Repeat only the stretch of lines below that runs from the line with "let ws := (List.range" through the line with "holds it (R8). -/", unaltered.

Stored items
■ ■ ■ ■

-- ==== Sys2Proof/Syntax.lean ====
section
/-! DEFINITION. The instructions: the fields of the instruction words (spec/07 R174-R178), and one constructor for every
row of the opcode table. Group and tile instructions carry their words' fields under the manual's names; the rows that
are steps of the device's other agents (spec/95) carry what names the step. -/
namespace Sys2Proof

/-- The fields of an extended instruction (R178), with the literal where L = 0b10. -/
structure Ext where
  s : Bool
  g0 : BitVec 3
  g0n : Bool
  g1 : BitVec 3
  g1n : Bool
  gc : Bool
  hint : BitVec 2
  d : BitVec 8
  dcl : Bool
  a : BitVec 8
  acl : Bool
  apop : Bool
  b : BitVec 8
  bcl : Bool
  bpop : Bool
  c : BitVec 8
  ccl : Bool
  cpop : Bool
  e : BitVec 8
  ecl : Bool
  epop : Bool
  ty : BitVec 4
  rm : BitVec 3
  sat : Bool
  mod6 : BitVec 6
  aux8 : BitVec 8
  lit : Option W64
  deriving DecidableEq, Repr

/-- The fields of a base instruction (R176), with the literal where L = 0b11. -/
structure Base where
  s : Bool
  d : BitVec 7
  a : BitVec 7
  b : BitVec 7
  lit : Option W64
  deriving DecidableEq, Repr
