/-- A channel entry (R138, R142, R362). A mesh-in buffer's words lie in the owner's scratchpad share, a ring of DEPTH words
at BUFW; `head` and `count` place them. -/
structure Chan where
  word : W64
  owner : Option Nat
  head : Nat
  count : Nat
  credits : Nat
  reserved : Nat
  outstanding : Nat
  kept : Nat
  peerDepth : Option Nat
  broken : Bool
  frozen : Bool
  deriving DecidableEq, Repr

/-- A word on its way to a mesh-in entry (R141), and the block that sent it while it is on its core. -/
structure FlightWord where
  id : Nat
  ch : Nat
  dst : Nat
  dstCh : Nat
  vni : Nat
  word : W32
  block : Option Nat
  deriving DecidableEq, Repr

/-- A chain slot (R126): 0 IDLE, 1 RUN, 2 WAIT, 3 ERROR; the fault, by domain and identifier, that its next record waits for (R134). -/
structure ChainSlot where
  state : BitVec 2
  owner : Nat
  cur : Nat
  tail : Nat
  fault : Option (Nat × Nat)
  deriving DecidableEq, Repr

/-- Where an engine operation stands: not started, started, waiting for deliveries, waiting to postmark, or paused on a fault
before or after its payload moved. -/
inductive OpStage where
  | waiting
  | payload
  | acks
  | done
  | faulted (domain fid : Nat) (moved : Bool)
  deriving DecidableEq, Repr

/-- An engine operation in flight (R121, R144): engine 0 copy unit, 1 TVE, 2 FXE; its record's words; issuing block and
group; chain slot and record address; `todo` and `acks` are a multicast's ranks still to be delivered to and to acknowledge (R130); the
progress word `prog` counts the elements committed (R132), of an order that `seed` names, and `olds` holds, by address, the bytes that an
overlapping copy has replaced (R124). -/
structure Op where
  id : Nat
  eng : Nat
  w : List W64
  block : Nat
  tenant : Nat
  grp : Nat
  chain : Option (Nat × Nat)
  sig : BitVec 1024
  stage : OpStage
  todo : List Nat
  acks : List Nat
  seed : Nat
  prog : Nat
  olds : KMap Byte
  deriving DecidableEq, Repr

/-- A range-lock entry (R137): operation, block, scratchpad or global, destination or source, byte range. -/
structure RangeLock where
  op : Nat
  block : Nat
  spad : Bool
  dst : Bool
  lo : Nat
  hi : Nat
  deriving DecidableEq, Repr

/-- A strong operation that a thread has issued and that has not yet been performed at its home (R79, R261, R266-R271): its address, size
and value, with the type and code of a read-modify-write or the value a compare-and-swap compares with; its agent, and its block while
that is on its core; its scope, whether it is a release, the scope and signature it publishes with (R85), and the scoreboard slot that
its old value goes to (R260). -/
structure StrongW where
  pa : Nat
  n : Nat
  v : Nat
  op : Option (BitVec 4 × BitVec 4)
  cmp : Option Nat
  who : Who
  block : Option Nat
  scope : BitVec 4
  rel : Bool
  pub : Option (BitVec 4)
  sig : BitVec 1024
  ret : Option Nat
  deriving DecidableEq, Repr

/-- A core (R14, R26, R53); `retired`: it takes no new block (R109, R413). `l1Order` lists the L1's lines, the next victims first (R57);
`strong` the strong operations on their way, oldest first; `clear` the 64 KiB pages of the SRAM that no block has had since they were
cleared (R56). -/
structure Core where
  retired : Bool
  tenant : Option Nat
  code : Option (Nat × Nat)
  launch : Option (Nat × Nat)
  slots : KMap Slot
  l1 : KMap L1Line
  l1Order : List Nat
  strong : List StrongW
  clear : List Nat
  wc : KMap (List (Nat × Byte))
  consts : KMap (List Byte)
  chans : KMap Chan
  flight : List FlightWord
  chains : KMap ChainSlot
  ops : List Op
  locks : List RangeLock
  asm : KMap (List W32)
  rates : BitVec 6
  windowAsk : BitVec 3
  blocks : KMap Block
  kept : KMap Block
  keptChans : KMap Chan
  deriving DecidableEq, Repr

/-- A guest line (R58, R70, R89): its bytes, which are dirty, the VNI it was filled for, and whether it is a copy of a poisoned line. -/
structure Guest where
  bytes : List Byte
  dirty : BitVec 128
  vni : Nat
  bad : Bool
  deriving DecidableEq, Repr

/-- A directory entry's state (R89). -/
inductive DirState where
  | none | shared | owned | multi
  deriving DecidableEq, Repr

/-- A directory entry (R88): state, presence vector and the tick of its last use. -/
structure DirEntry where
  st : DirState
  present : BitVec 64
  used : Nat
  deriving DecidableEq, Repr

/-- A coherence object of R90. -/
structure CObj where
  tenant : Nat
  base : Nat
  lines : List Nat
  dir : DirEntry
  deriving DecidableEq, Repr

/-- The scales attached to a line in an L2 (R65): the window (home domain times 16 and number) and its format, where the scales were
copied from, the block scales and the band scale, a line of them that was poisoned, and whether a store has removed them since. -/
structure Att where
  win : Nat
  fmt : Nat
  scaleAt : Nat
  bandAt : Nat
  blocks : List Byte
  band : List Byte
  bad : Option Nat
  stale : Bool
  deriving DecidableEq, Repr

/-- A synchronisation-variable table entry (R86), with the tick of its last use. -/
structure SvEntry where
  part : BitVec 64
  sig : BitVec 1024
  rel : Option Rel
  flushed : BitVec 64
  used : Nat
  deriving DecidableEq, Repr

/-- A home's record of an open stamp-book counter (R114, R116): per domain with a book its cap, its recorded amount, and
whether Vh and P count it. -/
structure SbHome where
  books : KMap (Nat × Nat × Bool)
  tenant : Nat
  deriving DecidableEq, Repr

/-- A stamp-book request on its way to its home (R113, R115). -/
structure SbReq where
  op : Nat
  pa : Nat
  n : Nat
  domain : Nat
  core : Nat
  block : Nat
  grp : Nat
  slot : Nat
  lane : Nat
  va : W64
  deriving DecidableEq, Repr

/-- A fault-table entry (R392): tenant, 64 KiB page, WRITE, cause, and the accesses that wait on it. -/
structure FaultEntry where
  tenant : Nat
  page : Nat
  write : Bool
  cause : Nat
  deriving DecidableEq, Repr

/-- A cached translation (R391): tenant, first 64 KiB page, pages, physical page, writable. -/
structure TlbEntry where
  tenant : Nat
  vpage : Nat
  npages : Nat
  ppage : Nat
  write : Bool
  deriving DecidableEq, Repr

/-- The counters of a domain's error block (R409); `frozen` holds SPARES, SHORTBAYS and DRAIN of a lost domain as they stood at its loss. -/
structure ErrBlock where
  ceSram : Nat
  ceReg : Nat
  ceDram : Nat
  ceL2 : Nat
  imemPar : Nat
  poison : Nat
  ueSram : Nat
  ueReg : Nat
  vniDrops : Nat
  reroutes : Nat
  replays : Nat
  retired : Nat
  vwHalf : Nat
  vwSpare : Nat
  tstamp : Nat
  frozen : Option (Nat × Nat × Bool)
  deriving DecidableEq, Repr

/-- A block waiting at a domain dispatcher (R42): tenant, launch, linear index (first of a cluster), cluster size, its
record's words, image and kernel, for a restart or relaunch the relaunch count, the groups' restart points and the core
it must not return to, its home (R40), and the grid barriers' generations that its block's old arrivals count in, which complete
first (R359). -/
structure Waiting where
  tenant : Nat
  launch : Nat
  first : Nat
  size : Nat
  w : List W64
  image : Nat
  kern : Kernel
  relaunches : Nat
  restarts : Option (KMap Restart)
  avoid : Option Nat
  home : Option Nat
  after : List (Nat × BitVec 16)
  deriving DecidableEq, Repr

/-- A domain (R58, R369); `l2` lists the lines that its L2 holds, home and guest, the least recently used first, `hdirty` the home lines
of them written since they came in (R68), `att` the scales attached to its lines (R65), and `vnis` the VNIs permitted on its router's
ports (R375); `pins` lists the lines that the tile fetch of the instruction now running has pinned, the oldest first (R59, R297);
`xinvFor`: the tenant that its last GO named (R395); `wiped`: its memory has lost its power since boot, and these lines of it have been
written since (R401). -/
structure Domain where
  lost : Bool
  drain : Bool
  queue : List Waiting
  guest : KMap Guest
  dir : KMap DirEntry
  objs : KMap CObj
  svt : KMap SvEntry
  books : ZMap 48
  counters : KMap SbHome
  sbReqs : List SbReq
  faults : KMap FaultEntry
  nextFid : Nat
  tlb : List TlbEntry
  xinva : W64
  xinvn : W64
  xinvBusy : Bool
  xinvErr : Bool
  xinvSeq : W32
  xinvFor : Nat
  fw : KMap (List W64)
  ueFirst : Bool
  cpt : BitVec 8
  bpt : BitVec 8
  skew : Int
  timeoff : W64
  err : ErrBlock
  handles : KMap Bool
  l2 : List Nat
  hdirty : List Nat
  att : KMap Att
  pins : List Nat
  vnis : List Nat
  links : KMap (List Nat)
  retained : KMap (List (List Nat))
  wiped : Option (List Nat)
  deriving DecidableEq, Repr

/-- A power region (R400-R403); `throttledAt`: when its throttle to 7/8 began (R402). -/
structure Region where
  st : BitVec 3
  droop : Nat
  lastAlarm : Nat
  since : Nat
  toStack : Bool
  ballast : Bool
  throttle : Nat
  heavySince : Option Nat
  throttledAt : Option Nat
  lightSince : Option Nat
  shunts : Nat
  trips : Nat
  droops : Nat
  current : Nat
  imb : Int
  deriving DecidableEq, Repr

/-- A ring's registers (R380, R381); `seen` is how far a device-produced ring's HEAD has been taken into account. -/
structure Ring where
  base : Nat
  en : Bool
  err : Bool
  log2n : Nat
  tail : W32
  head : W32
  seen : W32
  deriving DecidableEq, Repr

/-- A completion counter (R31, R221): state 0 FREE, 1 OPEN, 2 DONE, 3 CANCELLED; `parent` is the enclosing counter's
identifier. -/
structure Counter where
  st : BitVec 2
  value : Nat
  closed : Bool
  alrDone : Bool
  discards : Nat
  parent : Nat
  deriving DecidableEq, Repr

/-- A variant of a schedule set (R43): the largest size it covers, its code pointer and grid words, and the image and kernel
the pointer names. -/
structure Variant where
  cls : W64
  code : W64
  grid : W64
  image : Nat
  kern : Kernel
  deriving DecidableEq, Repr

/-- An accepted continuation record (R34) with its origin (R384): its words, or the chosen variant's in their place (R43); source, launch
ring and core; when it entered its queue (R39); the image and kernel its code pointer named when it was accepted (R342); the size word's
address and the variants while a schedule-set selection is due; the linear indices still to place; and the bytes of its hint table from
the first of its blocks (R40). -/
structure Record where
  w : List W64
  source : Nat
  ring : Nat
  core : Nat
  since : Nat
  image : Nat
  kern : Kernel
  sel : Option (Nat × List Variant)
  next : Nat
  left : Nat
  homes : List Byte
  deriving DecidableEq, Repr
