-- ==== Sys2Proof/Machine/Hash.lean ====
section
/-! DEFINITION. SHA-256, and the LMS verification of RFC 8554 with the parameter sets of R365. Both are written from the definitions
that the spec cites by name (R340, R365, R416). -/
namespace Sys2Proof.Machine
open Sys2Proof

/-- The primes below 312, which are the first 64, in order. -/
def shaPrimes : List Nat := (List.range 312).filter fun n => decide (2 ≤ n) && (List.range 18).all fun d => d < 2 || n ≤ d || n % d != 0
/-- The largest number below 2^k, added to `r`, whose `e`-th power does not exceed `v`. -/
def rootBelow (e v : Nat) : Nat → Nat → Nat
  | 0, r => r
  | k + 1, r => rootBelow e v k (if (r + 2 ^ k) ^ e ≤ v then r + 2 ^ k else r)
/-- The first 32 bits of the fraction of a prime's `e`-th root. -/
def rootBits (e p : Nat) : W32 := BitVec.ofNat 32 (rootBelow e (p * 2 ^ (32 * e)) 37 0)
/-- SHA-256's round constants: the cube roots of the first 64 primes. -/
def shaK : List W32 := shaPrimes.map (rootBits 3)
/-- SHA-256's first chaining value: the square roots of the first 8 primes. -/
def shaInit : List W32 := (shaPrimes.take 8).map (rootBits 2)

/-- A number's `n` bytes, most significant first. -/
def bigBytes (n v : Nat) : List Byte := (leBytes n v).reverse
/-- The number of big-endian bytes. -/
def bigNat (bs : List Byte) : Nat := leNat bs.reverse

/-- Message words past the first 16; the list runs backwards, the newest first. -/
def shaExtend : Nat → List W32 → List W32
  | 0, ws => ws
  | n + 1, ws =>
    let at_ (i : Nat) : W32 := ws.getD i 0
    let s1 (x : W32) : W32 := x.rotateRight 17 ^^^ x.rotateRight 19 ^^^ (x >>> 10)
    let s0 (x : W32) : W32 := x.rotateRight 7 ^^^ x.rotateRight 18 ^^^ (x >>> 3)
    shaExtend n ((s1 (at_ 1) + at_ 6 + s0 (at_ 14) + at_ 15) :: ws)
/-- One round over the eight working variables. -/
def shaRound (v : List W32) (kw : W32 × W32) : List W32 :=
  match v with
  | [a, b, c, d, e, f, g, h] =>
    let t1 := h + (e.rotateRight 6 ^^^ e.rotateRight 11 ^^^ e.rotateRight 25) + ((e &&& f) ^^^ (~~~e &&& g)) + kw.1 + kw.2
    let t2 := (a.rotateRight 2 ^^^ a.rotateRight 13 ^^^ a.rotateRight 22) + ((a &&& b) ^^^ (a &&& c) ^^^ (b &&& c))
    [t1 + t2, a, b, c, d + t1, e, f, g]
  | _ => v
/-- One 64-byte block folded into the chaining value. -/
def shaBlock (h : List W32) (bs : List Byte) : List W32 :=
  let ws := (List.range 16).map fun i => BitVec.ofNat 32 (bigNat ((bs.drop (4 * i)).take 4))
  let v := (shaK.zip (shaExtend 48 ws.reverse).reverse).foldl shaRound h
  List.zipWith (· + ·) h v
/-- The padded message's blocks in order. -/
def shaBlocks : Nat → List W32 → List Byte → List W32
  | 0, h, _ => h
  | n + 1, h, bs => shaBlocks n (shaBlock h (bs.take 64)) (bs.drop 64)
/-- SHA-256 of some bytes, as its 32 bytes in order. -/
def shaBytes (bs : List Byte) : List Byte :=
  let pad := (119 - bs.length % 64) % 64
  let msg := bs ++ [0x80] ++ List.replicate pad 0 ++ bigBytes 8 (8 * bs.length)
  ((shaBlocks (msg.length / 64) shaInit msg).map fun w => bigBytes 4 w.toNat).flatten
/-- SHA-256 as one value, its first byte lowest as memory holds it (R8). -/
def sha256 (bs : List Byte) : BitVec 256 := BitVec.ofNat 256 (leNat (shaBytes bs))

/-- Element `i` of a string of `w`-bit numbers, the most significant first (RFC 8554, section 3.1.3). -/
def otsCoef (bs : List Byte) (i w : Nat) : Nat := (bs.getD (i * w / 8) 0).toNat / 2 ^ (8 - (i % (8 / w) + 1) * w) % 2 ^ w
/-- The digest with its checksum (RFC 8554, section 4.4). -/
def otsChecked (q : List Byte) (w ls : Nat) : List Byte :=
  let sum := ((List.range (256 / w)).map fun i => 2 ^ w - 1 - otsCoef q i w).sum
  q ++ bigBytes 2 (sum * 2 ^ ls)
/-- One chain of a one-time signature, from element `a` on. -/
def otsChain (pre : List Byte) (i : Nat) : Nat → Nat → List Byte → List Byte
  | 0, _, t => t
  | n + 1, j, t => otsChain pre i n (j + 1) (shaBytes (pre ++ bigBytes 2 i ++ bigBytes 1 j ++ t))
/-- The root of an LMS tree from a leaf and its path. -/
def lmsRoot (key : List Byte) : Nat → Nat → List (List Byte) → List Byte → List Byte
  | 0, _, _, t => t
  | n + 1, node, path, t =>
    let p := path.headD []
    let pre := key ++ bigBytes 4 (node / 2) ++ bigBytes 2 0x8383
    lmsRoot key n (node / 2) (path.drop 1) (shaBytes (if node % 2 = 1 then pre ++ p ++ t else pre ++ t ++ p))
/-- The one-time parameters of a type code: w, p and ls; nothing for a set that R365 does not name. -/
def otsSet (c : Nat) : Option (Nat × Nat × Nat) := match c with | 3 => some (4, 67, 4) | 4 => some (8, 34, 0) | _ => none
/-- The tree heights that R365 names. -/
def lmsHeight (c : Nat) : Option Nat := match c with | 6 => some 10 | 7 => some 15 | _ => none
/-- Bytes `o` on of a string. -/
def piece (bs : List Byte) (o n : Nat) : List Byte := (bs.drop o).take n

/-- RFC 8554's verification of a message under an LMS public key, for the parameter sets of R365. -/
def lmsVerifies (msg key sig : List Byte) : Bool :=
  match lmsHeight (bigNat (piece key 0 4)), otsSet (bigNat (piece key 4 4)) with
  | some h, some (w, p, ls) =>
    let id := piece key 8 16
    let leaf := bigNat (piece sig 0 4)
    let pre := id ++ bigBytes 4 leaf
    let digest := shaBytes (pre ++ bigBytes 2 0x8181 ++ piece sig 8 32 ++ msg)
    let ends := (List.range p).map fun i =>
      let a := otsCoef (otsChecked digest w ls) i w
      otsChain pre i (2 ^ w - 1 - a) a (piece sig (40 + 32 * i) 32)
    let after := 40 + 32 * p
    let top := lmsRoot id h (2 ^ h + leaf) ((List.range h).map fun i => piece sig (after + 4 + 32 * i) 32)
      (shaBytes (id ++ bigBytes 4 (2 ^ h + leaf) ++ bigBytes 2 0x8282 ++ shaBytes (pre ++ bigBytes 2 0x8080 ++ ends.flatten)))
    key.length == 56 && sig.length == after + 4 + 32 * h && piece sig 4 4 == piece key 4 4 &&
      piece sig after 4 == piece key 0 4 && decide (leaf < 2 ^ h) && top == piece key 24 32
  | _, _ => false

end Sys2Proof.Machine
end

■ ■ ■ ■

■ Task output
  let ws := (List.range 16).map fun i => BitVec.ofNat 32 (bigNat ((bs.drop (4 * i)).take 4))
  let v := (shaK.zip (shaExtend 48 ws.reverse).reverse).foldl shaRound h
  List.zipWith (· + ·) h v
/-- The padded message's blocks in order. -/
def shaBlocks : Nat → List W32 → List Byte → List W32
  | 0, h, _ => h
  | n + 1, h, bs => shaBlocks n (shaBlock h (bs.take 64)) (bs.drop 64)
/-- SHA-256 of some bytes, as its 32 bytes in order. -/
def shaBytes (bs : List Byte) : List Byte :=
  let pad := (119 - bs.length % 64) % 64
  let msg := bs ++ [0x80] ++ List.replicate pad 0 ++ bigBytes 8 (8 * bs.length)
  ((shaBlocks (msg.length / 64) shaInit msg).map fun w => bigBytes 4 w.toNat).flatten
/-- SHA-256 as one value, its first byte lowest as memory holds it (R8). -/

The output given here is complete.